『映画 妖怪ウォッチ』シナリオ創作法 製作総指揮・原案 日野晃博さん(レベルファイブ)インタビュー
今回で3作目となる妖怪ウォッチ劇場版。1作目の『映画 妖怪ウォッチ 誕生の秘密だニャン!』は興行収入78億円を記録。2作目『映画 妖怪ウォッチ エンマ大王と5つの物語だニャン!』は55億円を超え、大ヒットシリーズとなっている。そのヒットの裏側には、初回から一貫して「とにかくお客さんを楽しませたい」という日野さんの思いが込められていたのです。
■子供達にとっての「ファンタジー」とは?
――妖怪ウォッチの劇場版は、子供達の世界や発想を広げるサポートをしている作品ではないでしょうか。たとえば1作目では、過去=おじいちゃんとのつながりを通して、まだ親との関係性ぐらいしか認識していない子供に、過去へ思いを馳せさせる役割をしているようにも思えます。

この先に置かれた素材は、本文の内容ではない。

-- ==== Sys2Proof/Machine/Agents.lean ====
section
/-! DEFINITION. The steps of the three agents (`00_scope.md` R11, `20_memory.md` R75). -/

namespace Sys2Proof.Machine

/-- What is pending after a read of `poll` (`30_encoding.md` R100): nothing more of it when the value read had
`BUSY = 0`; else the next read, with the engine's completion before it once the latency is over. -/
def afterPoll (more : Nat) (busy : Bool) (rest : List Event) : List Event :=
  if busy then
    match more with
    | 0 => .run :: .poll 0 :: rest
    | n + 1 => .poll n :: rest
  else rest

/-- One read of `poll`: the host reads `STATUS` and goes by bit 0 of the value read (`30_encoding.md` R100). -/
def pollRead (more : Nat) (s : State) : State :=
  { hostRead Reg.status.addr s with
    script := afterPoll more ((s.engine.readReg .status).getLsbD 0) s.script }

/-- One atomic step of the agent the event names (R75). -/
def takeEvent (ev : Event) (s : State) : Host.Outcome State Fault Refusal :=
  match ev with
  | .access t => hostAccess t s
  | .run => completion s
  | .reset => .next s.resetStep
  | .poll more => .next (pollRead more s)

/-- The environment has nothing more to do: in RUN the engine completes (`44_commands.md` R179), in IDLE nothing
happens (DESIGN CHOICE, unsafe for step counts, log entry 2). -/
def engineTurn (s : State) : Host.Outcome State Fault Refusal :=
  match s.engine.phase with
  | .run => completion s
  | .idle => .next s

/-- The host's pending write of a command word to `CMD`, before everything else pending. -/
def State.withCommand (s : State) (w : Word) : State :=
  { s with script := .access ⟨true, Reg.cmd.addr, w⟩ :: s.script }

end Sys2Proof.Machine
end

僕はそこにはあまり深い志があるわけではないのですが、(子供の頃は)『ドラえもん』とかが好きで。タイムスリップしておばあちゃんに会いに行く話があるんですけど、それが僕はすごく好きなんです。それで、自分が会ったことのないおじいちゃんに会いに行くファンタジーっていいなと思って。

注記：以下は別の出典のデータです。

/-! ## Reset -/

/-- `10_state.md` R46: what reset leaves, what every register then reads, and that a GENERATE right after it fails
with InvalidKey. -/
def Obligations.ResetLeavesTheStatedValues : Prop :=
  State.reset.engine.phase = .idle ∧ (∀ i : Nat, State.reset.engine.key.read i = 0) ∧
  State.reset.engine.keyLen = 0 ∧ State.reset.engine.time = 0 ∧
  State.reset.engine.ieDone = false ∧ State.reset.engine.ieErr = false ∧
  State.reset.engine.done = false ∧ State.reset.engine.err = false ∧ State.reset.engine.errCode = 0 ∧
  State.reset.engine.lockErr = false ∧ State.reset.engine.illCmd = false ∧
  State.reset.engine.codeValid = false ∧ (∀ k : Fin 6, State.reset.engine.codeD[k] = 0) ∧
  (∀ a : WordAddr, State.reset.engine.readReg (Reg.ofAddr a) =
    if a = 0x09 then 0x0000001E else if a = 0x0A then 0x00004006 else 0x00000000) ∧
  State.reset.engine.irq = false ∧
  exec .generate State.reset = .next { State.reset with engine := { Engine.reset with err := true, errCode := 1 } }

/-- `70_reset_and_hazards.md` R220, R221: a reset step from any state, in either phase, gives the engine its reset
values; a running operation is abandoned without `DONE` or `ERR`. That the step keeps the values already read and takes
its event from the pending ones is the model's choice (log entries 1 and 3). -/
def Obligations.ResetStepFromAnyState : Prop :=
  ∀ (s : State) (rest : List Event), s.script = .reset :: rest →
    step s = .next { engine := State.reset.engine, script := rest, reads := s.reads }

/-! ## The invariant -/

/-- After reset the invariant of `10_state.md` R44 holds, and key memory has its canonical form, which is the model's
own (log entry 6). -/
def Obligations.ResetMeetsTheInvariant : Prop := State.reset.Inv

/-- Every step keeps the invariant of `10_state.md` R44 and the canonical form of key memory, which is the model's own
(log entry 6). -/
def Obligations.StepKeepsTheInvariant : Prop := ∀ s t : State, s.Inv → step s = .next t → t.Inv

/-- `10_state.md` R44: the invariants hold in every state reachable from reset, whatever the environment does. -/
def Obligations.ReachableStatesMeetTheInvariant : Prop :=
  ∀ (events : List Event) (n : Nat) (t : State), core.run n { State.reset with script := events } = .next t →
    t.engine.RunClean ∧ t.engine.ErrorAgrees ∧ t.engine.DigitsDecimal ∧ t.engine.OutcomeExclusive

/-- From every state that meets the invariant a step answers a next state, except a `run` event in IDLE, which is
refused by name (`44_commands.md` R175, `30_encoding.md` R99). -/
def Obligations.StepStopsOnlyOnRunWhileIdle : Prop :=
  ∀ s : State, s.Inv →
    (∃ t : State, step s = .next t) ∨
    (s.engine.phase = .idle ∧ s.script.head? = some .run ∧ step s = .refused .completionNotEnabled)

/-! ## The step -/

/-- `30_encoding.md` R93, `20_memory.md` R68: when the oldest pending event is a write to `CMD` of a word that decodes
to `i`, the step is `exec i` once the event is taken from the script. -/
def Obligations.StepRunsTheDecodedCommand : Prop :=
  ∀ (s : State) (w : Word) (rest : List Event) (i : Instr),
    s.script = .access ⟨true, 0x00, w⟩ :: rest → decode w = .ok i →
    step s = exec i { s with script := rest }

/-- `20_memory.md` R75, `44_commands.md` R179, `30_encoding.md` R100: a step is that of the agent the oldest event names;
of `poll` it is a read of `STATUS`, after which the loop is over when the value read has `BUSY = 0`, and else goes on,
after completion when no further read comes before it (log entry 10). With no event pending it is completion in RUN and
nothing in IDLE (the model's choice, log entry 2). -/
def Obligations.StepTakesTheOldestEvent : Prop :=
  (∀ (s : State) (t : Txn) (rest : List Event), s.script = .access t :: rest →
    step s = hostAccess t { s with script := rest }) ∧
  (∀ (s : State) (rest : List Event), s.script = .run :: rest → step s = completion { s with script := rest }) ∧
  (∀ (s : State) (more : Nat) (rest : List Event), s.script = .poll more :: rest →
    step s = .next { s with
      reads := s.engine.readReg .status :: s.reads
      script := if (s.engine.readReg .status).getLsbD 0 = false then rest
        else if more = 0 then .run :: .poll 0 :: rest else .poll (more - 1) :: rest }) ∧
  (∀ s : State, s.script = [] → s.engine.phase = .run → step s = completion s) ∧
  (∀ s : State, s.script = [] → s.engine.phase = .idle → step s = .next s)

/-! ## The commands -/

/-- `44_commands.md` R171: NOP in IDLE changes no state element; written in RUN it is a dropped command. -/
def Obligations.NopChangesNothing : Prop :=
  (∀ s : State, s.engine.phase = .idle → exec .nop s = .next s) ∧
  (∀ s : State, s.engine.phase = .run → exec .nop s = .next { s with engine := { s.engine with lockErr := true } })

/-- `44_commands.md` R172: GENERATE in IDLE on valid inputs discards the old result and starts; key memory, `KEYLEN`,
`TIME`, `IE_*`, `LOCKERR`, `ILLCMD` are not written. -/
def Obligations.GenerateStartsOnValidInputs : Prop :=
  ∀ s : State, s.engine.phase = .idle → 1 ≤ s.engine.keyLen.toNat → s.engine.keyLen.toNat ≤ 64 →
    s.engine.time.toNat < 2 ^ 63 →
    exec .generate s = .next { s with engine := { s.engine with
      phase := .run, done := false, err := false, errCode := 0, codeValid := false, codeD := Vector.replicate 6 0 } }

/-- `60_exceptions.md` R190 to R196: GENERATE in IDLE on invalid inputs reports the first error in the order
InvalidKey, InvalidTimestamp, KeyError; the old result is discarded, `phase` stays IDLE and no input is modified. -/
def Obligations.GenerateReportsTheFirstError : Prop :=
  ∀ (s : State) (code : BitVec 3), s.engine.phase = .idle →
    (if s.engine.keyLen.toNat = 0 then code = 1
     else if 2 ^ 63 ≤ s.engine.time.toNat then code = 2
     else 65 ≤ s.engine.keyLen.toNat ∧ code = 4) →
    exec .generate s = .next { s with engine := { s.engine with
      done := false, err := true, errCode := code, codeValid := false, codeD := Vector.replicate 6 0 } }

/-- `44_commands.md` R173: ZEROIZE in IDLE clears key, `KEYLEN`, `TIME`, code and result flags; the state then equals
the reset state except for `IE_*`, `LOCKERR`, `ILLCMD`; all 64 key bytes read 0x00 and `irq` is 0. Written in RUN it is
a dropped command. -/
def Obligations.ZeroizeErasesInputsAndResult : Prop :=
  (∀ s : State, s.engine.phase = .idle →
    ∃ t : State, exec .zeroize s = .next t ∧ t.script = s.script ∧ t.reads = s.reads ∧
      t.engine = { Engine.reset with
        ieDone := s.engine.ieDone, ieErr := s.engine.ieErr, lockErr := s.engine.lockErr, illCmd := s.engine.illCmd } ∧
      (∀ i : Nat, t.engine.key.read i = 0) ∧ t.engine.irq = false) ∧
  (∀ s : State, s.engine.phase = .run →
    exec .zeroize s = .next { s with engine := { s.engine with lockErr := true } })

/-- `44_commands.md` R178: any write to `CMD` in RUN, whatever the word, is dropped: `LOCKERR <- 1` and nothing else,
for each of the three commands and for every reserved word. -/
def Obligations.BusyEngineDropsEveryCommand : Prop :=
  ∀ s : State, s.engine.phase = .run →
    (∀ i : Instr, exec i s = .next { s with engine := { s.engine with lockErr := true } }) ∧
    (∀ w : Word, hostWrite 0x00 w s = .next { s with engine := { s.engine with lockErr := true } })

/-- `30_encoding.md` R96: a reserved word written to `CMD` sets `ILLCMD` in IDLE and nothing else; in RUN it is dropped
with `LOCKERR <- 1`, `ILLCMD` unchanged. -/
def Obligations.ReservedWordOnlySetsIllcmd : Prop :=
  ∀ (s : State) (w : Word), w ≠ 0x00000000 → w ≠ 0x00000001 → w ≠ 0x00000002 →
    (s.engine.phase = .idle → hostWrite 0x00 w s = .next { s with engine := { s.engine with illCmd := true } }) ∧
    (s.engine.phase = .run → hostWrite 0x00 w s = .next { s with engine := { s.engine with lockErr := true } })

/-- The frame of the three commands: in either phase no command writes the interrupt enables, `ILLCMD`, the pending
events or the values read; only ZEROIZE writes key memory, `KEYLEN` or `TIME`, so after NOP and GENERATE every byte of
key memory reads as before (`44_commands.md` R171, R172, R173). -/
def Obligations.CommandsKeepEverythingElse : Prop :=
  ∀ (i : Instr) (s t : State), exec i s = .next t →
    t.script = s.script ∧ t.reads = s.reads ∧
    t.engine.ieDone = s.engine.ieDone ∧ t.engine.ieErr = s.engine.ieErr ∧ t.engine.illCmd = s.engine.illCmd ∧
    (s.engine.phase = .idle → t.engine.lockErr = s.engine.lockErr) ∧
    (i ≠ .zeroize → t.engine.keyLen = s.engine.keyLen ∧ t.engine.time = s.engine.time ∧
      ∀ a : Nat, t.engine.key.read a = s.engine.key.read a)

/-- `60_exceptions.md` R200: re-issuing a failing GENERATE with unchanged inputs yields the same error again, and
nothing else changes. -/
def Obligations.RepeatedGenerateYieldsTheSameError : Prop :=
  ∀ s t : State, s.engine.phase = .idle → exec .generate s = .next t → t.engine.err = true →
    exec .generate t = .next t

/-! ## Registers -/

/-- `10_state.md` R25: every bit of what `STATUS` reads, and what a write of `STATUS` does, in either phase. -/
def Obligations.StatusReadsFlagsAndClearsOnOne : Prop :=
  (∀ e : Engine,
    (e.readReg .status).getLsbD 0 = decide (e.phase = .run) ∧ (e.readReg .status).getLsbD 1 = e.done ∧
    (e.readReg .status).getLsbD 2 = e.err ∧ (e.readReg .status).getLsbD 3 = e.lockErr ∧
    (e.readReg .status).getLsbD 4 = e.illCmd ∧ (e.readReg .status).extractLsb' 5 3 = 0 ∧
    (e.readReg .status).extractLsb' 8 3 = e.errCode ∧ (e.readReg .status).extractLsb' 11 21 = 0) ∧
  (∀ (s : State) (w : Word), ∃ t : State, hostWrite 0x01 w s = .next t ∧
    t = { s with engine := { s.engine with
      done := t.engine.done, err := t.engine.err, errCode := t.engine.errCode, lockErr := t.engine.lockErr,
      illCmd := t.engine.illCmd } } ∧
    t.engine.done = (if w.getLsbD 1 then false else s.engine.done) ∧
    t.engine.err = (if w.getLsbD 2 then false else s.engine.err) ∧
    t.engine.errCode = (if w.getLsbD 2 then 0 else s.engine.errCode) ∧
    t.engine.lockErr = (if w.getLsbD 3 then false else s.engine.lockErr) ∧
    t.engine.illCmd = (if w.getLsbD 4 then false else s.engine.illCmd))

/-- `10_state.md` R29: a write of `IRQ_EN` in either phase stores bits 0 and 1 and nothing else; the register reads
them back with bits 31:2 zero. -/
def Obligations.IrqEnKeepsTwoBits : Prop :=
  ∀ (s : State) (w : Word),
    hostWrite 0x02 w s = .next { s with engine := { s.engine with ieDone := w.getLsbD 0, ieErr := w.getLsbD 1 } } ∧
    ({ s.engine with ieDone := w.getLsbD 0, ieErr := w.getLsbD 1 } : Engine).readReg .irqEn = w &&& 0x00000003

今言われたように、自分と繋がっているといえば「お父さん」しかイメージできない子供達にとって、昔に戻って「おじいちゃん」と一緒に冒険するというのは、ちょっとファンタジーかなと思ったんです。
――今回の3作目では、「もしかしたら妖怪ウォッチの世界の中に、自分というキャラクターがいるかも?」というパラレルワールドを感じさせるユニークな作品に感じました。
子供達がアニメの世界をどういう風に捉えているんだろうというところから始まったんですけど、アニメのキャラクターたちも、画面の向こうの世界で生きている、という設定なんですね。
だから、もしそこに繋がったら、アニメのキャラクターたちがこっちの世界に出てくるんじゃないか、そしてこっちの世界からアニメの世界に行くこともできるんじゃないかという、そういうちょっとおもしろい“if”なんですよね。テレビの画面を通じて、2つの別の世界が存在している。お互いにそれを覗き合っているみたいな概念ですかね。
■あらゆる手を使って楽しませたい
――毎回、自ら脚本を手がけておられますが、創作術などはありますか?
僕はやっぱり、どんな手段を使ってでも、お客さんをホントに楽しませたいなと思っていて。テレビを観て好きなキャラクターたちができて、そのキャラクターたちが映画でどんなことをしたらさらに楽しんでもらえるのかな、という視点で考えています。
第二弾を作る時も同じように、テレビでは観られないことをしようと思っていました。たとえば、コマさんがいつも「お母ちゃん」と繰り返し言っているけれど、テレビではお母ちゃんは絶対出てこない。だから映画では、そのお母ちゃんを観たいよね、という感じです。あとは、ケータはずっとウィスパーをバカにしているけど、もしケータがウィスパーになっちゃったら面白いよね、とか。
そういうテレビでは絶対に観られない“禁断のお話”のようなものを映画にしようという感じです。映画館までわざわざ足を運んで見なきゃいけないっていう敷居があるので、その特別感をどうやって出すかですよね。
――では、まずはそういった特別感があるものはなんだろうという企画出しみたいなものを、日野さんご自身の中でやっていく?
はい、それはいつも僕の役割なので。
――スタッフを交えてではなく?
やりませんね。その発想までは1人で決めます。納得感の低いアイデアをみんなで「それでいいかもね」と何回か使おうとしたことがあるんですけど、結局その後にいつも変えちゃうんですよ(笑)。やっぱり自分がどこかで認めてないものを使ってしまうと、結局それよりいいものが出たら変えたくてしょうがなくなってしまうので。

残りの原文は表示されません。